BEGIN DATA SUPPLIED

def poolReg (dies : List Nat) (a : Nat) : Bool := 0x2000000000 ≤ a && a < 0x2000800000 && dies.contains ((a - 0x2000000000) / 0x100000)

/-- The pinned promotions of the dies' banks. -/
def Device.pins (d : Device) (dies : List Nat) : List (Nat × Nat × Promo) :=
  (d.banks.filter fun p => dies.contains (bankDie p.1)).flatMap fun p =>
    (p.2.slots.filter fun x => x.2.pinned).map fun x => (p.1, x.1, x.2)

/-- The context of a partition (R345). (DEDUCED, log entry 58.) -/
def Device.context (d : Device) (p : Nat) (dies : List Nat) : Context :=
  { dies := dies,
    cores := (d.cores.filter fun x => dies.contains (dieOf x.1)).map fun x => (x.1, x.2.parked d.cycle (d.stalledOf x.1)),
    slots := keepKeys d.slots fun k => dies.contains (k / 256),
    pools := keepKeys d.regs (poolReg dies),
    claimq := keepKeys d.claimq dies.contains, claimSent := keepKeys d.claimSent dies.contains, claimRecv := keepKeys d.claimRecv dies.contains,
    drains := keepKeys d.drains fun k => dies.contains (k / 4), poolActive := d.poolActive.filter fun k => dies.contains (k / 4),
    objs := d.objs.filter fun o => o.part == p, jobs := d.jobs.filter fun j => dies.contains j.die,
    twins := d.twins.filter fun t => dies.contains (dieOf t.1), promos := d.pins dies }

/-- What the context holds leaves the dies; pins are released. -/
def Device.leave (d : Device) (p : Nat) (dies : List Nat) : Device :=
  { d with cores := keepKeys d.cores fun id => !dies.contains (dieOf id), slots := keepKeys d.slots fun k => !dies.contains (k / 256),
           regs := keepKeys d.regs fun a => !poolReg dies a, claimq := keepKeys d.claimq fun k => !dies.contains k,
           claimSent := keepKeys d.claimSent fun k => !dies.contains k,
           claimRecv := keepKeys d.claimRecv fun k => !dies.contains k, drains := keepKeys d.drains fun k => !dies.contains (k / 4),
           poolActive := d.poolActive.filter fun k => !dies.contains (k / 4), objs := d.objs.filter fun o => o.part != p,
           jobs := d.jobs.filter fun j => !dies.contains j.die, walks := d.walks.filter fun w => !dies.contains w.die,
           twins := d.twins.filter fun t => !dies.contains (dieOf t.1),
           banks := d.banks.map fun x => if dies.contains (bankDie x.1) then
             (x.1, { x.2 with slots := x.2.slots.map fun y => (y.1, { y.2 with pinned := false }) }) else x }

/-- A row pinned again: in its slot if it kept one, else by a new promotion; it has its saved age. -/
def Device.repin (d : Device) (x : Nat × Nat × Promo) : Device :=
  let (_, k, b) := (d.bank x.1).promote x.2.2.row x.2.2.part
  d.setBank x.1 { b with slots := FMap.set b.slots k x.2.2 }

END DATA SUPPLIED
BEGIN DATA SUPPLIED

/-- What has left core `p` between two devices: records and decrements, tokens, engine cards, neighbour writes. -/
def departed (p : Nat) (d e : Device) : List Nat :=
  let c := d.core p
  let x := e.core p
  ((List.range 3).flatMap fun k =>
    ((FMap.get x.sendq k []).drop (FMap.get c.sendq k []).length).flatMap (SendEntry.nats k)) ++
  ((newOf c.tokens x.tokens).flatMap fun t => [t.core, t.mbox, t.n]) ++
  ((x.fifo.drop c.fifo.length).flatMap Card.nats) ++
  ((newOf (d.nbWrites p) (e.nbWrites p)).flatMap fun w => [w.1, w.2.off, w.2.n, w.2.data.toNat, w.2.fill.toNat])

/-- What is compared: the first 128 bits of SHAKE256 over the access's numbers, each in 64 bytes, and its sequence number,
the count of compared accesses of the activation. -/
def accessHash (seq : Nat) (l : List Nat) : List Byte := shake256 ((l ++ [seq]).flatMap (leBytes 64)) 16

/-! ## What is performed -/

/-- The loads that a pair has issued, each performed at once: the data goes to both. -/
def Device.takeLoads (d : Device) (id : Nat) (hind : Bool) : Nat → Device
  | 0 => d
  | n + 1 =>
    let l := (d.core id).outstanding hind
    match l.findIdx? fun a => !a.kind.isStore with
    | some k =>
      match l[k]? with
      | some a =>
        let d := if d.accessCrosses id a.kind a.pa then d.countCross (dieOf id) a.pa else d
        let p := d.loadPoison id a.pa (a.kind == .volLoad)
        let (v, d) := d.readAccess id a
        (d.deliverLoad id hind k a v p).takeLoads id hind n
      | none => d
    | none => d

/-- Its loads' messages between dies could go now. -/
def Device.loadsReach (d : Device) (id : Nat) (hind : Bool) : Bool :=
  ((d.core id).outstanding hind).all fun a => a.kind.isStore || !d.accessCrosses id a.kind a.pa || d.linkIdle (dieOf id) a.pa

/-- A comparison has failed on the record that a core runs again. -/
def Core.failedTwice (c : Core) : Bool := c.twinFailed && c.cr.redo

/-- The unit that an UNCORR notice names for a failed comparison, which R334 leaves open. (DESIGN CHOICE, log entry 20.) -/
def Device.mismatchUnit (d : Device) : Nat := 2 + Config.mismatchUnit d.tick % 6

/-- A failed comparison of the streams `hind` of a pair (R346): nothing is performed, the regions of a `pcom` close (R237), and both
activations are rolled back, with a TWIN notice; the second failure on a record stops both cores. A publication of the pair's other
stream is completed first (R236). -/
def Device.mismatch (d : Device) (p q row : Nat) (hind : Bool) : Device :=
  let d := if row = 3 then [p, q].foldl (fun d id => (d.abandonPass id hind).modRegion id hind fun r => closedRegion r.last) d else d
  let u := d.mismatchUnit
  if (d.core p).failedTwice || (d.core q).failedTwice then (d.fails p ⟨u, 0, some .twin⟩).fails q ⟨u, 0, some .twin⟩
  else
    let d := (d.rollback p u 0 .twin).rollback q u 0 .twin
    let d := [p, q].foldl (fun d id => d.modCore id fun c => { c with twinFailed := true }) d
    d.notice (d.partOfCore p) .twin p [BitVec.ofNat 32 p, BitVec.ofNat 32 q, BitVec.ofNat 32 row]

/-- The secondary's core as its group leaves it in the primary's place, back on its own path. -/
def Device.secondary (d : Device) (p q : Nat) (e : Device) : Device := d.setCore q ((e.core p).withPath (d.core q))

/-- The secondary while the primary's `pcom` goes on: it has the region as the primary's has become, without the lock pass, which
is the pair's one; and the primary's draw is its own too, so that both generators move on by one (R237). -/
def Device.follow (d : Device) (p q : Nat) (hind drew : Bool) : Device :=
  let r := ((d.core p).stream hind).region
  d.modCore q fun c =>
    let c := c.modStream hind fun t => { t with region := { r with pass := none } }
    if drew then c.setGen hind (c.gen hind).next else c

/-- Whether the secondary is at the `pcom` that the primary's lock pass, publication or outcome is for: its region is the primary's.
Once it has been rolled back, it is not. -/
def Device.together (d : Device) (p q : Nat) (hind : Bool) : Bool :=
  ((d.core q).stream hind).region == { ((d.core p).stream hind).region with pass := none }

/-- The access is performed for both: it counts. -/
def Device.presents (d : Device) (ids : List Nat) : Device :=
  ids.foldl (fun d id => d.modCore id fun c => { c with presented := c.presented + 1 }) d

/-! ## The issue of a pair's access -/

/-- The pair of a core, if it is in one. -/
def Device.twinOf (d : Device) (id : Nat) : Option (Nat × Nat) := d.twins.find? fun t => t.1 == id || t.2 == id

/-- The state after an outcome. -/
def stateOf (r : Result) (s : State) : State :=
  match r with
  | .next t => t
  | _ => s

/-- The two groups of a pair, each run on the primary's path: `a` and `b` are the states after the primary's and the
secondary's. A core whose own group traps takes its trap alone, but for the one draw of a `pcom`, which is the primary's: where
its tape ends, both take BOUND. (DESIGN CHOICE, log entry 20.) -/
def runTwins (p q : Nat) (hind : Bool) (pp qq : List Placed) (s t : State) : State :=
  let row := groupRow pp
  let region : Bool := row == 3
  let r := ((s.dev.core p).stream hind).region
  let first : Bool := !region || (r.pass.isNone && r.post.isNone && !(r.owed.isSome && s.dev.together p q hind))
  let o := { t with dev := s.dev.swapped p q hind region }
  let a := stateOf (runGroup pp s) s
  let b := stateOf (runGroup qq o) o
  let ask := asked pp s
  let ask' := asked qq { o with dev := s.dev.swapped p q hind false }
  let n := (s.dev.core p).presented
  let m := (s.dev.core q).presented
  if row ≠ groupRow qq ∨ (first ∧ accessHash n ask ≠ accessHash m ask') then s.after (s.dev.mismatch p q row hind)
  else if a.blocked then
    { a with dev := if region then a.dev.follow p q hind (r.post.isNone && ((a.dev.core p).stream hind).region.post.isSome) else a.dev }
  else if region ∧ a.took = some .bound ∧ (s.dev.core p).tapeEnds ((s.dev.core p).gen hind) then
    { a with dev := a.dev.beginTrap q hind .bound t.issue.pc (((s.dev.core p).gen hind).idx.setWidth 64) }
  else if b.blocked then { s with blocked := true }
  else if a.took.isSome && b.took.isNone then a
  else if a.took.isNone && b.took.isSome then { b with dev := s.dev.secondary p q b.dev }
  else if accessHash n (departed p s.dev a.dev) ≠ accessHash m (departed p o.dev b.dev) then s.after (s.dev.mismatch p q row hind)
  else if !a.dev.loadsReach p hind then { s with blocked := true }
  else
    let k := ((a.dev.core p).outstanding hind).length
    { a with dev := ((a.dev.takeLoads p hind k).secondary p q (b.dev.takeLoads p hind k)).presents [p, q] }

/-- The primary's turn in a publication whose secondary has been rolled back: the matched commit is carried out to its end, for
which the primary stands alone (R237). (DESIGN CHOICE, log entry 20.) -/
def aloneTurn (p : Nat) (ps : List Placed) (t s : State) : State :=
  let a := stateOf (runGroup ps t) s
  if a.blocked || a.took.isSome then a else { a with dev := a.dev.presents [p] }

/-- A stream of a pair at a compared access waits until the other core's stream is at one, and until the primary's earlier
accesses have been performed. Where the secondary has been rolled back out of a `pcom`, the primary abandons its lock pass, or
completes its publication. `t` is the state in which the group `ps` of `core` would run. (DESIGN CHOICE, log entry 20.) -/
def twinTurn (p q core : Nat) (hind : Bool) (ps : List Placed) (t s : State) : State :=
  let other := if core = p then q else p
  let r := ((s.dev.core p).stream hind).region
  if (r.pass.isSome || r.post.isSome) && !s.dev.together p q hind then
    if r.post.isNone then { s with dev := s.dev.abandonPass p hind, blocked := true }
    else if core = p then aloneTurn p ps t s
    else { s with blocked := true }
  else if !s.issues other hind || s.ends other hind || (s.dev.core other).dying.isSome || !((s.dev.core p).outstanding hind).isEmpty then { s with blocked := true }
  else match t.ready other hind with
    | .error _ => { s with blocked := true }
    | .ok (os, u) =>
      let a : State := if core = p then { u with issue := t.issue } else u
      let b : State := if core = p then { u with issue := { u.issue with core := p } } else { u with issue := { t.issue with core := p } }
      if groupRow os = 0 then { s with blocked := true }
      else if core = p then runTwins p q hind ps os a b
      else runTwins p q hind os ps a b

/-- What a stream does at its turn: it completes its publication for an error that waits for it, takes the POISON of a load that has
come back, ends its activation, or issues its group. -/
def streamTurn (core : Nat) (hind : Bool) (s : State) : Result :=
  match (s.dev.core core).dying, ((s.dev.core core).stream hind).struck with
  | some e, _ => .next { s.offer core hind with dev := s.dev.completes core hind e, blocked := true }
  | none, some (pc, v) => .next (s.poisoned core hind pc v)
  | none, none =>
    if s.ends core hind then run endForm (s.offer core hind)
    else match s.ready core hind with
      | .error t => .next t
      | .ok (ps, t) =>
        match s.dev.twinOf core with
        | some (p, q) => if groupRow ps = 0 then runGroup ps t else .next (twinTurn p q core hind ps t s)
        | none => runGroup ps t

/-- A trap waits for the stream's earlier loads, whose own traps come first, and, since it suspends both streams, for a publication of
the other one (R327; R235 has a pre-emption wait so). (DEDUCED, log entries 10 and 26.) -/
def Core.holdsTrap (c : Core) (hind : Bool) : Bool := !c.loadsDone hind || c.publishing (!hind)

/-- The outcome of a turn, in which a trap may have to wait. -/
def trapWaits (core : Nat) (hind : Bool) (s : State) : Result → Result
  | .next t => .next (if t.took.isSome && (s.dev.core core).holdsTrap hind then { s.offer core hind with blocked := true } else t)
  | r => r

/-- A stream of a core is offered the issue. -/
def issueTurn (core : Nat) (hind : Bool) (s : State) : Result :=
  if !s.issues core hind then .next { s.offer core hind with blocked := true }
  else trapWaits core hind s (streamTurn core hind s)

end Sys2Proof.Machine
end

END DATA SUPPLIED

* **TASK DIRECTIONS**: Search the records above for the string "banks". Report each line that has it.

* **REPLY**:
/-- The pinned promotions of the dies' banks. -/
  (d.banks.filter fun p => dies.contains (bankDie p.1)).flatMap fun p =>
           banks := d.banks.map fun x => if dies.contains (bankDie x.1) then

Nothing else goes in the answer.